TASK REQUIREMENTS: When the word "contextOf" shows up in a line of the data below, copy that whole line.

(Records drawn from a dataset)
────────────────

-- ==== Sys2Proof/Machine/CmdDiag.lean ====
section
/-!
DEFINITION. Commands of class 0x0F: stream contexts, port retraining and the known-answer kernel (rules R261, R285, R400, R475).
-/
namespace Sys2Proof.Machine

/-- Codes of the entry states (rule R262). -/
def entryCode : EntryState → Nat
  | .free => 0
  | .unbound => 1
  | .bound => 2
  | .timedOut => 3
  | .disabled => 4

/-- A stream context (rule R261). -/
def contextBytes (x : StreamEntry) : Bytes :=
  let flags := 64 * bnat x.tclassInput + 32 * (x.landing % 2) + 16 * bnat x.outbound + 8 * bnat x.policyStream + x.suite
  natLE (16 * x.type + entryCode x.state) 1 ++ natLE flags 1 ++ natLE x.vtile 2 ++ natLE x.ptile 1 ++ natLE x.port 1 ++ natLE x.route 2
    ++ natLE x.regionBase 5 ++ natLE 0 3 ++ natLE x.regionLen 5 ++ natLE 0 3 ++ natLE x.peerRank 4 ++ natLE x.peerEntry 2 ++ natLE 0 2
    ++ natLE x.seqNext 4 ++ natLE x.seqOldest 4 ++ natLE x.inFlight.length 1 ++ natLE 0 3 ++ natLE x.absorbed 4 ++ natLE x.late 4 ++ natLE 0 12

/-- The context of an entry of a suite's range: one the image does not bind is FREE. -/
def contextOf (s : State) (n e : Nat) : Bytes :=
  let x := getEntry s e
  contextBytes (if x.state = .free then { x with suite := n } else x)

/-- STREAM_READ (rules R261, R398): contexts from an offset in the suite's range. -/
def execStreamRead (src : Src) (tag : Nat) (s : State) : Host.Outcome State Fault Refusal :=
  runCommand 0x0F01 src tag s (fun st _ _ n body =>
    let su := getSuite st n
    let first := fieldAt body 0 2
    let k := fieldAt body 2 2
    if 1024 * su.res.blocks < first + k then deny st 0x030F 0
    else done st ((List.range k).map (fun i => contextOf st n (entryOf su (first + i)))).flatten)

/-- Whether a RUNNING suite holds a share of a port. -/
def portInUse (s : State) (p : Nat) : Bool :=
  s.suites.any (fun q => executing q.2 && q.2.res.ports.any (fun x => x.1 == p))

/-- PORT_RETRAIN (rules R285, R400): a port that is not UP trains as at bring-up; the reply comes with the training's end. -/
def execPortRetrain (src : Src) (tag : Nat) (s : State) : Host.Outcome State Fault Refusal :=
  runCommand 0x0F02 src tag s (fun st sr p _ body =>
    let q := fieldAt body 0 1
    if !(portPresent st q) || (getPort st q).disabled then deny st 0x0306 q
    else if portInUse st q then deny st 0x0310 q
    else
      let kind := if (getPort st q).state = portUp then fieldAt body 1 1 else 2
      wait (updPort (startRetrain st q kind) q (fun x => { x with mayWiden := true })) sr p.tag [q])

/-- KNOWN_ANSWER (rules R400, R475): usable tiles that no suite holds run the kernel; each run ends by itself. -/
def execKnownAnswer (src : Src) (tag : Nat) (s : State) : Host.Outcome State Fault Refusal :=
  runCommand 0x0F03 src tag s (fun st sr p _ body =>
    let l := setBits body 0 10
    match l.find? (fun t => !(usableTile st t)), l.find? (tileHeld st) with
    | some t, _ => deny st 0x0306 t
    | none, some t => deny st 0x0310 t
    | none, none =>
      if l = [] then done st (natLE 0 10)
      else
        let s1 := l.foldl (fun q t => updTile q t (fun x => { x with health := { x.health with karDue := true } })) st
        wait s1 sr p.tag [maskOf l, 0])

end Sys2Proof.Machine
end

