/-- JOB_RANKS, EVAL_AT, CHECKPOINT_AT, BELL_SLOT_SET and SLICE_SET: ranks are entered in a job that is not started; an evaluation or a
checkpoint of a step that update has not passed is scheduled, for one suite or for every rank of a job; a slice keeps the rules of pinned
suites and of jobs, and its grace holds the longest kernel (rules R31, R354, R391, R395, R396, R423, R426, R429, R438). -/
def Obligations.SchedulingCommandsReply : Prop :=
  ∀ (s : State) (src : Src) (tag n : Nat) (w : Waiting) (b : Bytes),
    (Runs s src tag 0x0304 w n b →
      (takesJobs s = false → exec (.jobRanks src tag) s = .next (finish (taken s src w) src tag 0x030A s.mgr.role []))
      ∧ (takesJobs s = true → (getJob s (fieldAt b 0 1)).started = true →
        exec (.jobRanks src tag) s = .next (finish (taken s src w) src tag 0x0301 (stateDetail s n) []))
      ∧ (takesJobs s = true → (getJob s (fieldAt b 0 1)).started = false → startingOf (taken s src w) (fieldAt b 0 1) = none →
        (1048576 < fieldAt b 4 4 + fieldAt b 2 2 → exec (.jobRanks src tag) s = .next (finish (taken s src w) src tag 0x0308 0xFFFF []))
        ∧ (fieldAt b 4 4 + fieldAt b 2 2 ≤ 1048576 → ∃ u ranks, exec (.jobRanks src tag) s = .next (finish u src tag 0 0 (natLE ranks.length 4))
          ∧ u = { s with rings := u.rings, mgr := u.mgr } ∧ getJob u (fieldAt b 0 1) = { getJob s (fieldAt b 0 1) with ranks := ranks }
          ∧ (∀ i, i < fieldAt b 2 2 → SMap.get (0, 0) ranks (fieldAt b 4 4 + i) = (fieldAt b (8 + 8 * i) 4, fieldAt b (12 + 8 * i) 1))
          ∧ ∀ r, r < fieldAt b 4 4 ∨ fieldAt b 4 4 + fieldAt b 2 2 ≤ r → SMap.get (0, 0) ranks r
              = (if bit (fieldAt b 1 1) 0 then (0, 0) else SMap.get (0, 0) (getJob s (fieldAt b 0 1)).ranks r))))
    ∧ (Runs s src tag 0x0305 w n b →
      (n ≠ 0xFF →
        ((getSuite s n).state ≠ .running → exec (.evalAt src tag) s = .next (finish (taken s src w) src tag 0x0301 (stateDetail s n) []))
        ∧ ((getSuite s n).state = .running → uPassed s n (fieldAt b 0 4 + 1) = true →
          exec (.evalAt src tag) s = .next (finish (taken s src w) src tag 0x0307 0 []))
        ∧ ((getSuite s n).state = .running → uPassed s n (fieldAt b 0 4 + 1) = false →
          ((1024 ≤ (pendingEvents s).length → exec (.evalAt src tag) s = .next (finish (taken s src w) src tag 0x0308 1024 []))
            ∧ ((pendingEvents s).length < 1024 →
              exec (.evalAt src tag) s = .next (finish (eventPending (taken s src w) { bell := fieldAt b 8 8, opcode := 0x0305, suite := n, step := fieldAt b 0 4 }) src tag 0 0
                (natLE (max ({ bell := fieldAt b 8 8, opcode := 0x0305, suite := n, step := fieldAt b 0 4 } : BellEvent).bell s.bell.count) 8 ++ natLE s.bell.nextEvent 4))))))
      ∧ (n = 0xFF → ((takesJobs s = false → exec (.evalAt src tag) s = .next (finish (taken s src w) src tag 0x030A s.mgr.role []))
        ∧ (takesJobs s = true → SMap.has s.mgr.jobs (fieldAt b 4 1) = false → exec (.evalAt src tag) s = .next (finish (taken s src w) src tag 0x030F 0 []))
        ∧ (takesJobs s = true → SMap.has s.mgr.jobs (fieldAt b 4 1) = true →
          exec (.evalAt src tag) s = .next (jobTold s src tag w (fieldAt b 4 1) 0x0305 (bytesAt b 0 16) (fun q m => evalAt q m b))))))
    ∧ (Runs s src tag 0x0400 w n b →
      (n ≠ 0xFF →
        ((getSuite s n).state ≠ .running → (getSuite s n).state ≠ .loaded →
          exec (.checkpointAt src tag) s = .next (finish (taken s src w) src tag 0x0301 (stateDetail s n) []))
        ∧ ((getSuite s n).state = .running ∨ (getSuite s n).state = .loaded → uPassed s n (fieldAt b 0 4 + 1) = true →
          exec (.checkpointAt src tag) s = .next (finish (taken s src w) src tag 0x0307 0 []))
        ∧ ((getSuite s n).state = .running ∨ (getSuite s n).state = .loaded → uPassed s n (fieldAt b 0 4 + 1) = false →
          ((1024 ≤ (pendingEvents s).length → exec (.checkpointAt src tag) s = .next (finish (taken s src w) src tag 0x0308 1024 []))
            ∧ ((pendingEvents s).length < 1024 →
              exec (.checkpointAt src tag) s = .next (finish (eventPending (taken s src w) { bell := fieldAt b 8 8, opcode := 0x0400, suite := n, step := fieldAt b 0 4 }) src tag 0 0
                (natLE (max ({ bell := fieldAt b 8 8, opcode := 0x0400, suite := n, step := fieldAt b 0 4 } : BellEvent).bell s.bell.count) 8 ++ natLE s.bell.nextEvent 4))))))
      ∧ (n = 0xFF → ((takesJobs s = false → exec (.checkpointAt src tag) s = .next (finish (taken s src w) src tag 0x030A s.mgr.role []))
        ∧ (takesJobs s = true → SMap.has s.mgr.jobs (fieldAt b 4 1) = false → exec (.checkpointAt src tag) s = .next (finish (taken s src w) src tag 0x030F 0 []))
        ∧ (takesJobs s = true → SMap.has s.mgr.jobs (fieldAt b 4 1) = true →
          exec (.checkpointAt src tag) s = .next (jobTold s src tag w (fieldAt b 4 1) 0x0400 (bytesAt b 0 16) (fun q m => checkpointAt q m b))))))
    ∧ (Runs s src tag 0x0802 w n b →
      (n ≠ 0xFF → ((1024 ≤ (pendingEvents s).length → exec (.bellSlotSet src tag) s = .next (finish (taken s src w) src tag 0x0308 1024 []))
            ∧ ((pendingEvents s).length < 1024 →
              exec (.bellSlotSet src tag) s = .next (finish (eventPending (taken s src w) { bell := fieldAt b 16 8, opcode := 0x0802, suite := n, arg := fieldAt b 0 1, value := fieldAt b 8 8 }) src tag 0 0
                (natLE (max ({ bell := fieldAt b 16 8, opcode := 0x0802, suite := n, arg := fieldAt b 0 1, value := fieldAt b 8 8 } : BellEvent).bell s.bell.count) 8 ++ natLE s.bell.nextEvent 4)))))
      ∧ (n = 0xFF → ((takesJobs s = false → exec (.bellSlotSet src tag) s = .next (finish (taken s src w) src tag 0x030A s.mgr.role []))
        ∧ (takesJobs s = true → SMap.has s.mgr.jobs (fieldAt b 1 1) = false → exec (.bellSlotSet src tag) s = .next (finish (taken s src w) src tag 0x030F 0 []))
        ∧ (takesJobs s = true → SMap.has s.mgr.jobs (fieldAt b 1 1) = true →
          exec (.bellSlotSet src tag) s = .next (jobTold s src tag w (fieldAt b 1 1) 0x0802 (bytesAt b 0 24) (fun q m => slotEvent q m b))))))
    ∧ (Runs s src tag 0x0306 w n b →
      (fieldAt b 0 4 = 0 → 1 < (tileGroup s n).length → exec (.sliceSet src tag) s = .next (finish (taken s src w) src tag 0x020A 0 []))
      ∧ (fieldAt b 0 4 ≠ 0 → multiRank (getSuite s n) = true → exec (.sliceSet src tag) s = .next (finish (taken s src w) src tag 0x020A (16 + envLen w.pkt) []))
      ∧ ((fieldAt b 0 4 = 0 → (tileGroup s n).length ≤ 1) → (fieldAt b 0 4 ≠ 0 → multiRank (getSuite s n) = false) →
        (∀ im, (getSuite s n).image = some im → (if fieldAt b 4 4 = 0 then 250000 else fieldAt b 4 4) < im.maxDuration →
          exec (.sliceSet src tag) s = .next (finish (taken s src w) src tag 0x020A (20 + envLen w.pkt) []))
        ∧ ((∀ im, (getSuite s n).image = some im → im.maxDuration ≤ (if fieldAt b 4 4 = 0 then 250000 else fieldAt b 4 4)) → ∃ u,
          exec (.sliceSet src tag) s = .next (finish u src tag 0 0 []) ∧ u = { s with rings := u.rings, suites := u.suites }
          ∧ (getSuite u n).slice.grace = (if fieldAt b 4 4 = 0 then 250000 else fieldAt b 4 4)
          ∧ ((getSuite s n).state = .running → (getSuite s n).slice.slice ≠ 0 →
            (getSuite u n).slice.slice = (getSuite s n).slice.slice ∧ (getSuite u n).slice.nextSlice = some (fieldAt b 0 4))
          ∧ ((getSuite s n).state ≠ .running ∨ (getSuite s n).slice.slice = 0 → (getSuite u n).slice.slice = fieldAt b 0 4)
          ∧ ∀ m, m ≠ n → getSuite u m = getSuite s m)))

────────────────

OUTPUT FOR THIS EXERCISE:
def contextOf (s : State) (n e : Nat) : Bytes :=
    else done st ((List.range k).map (fun i => contextOf st n (entryOf su (first + i)))).flatten)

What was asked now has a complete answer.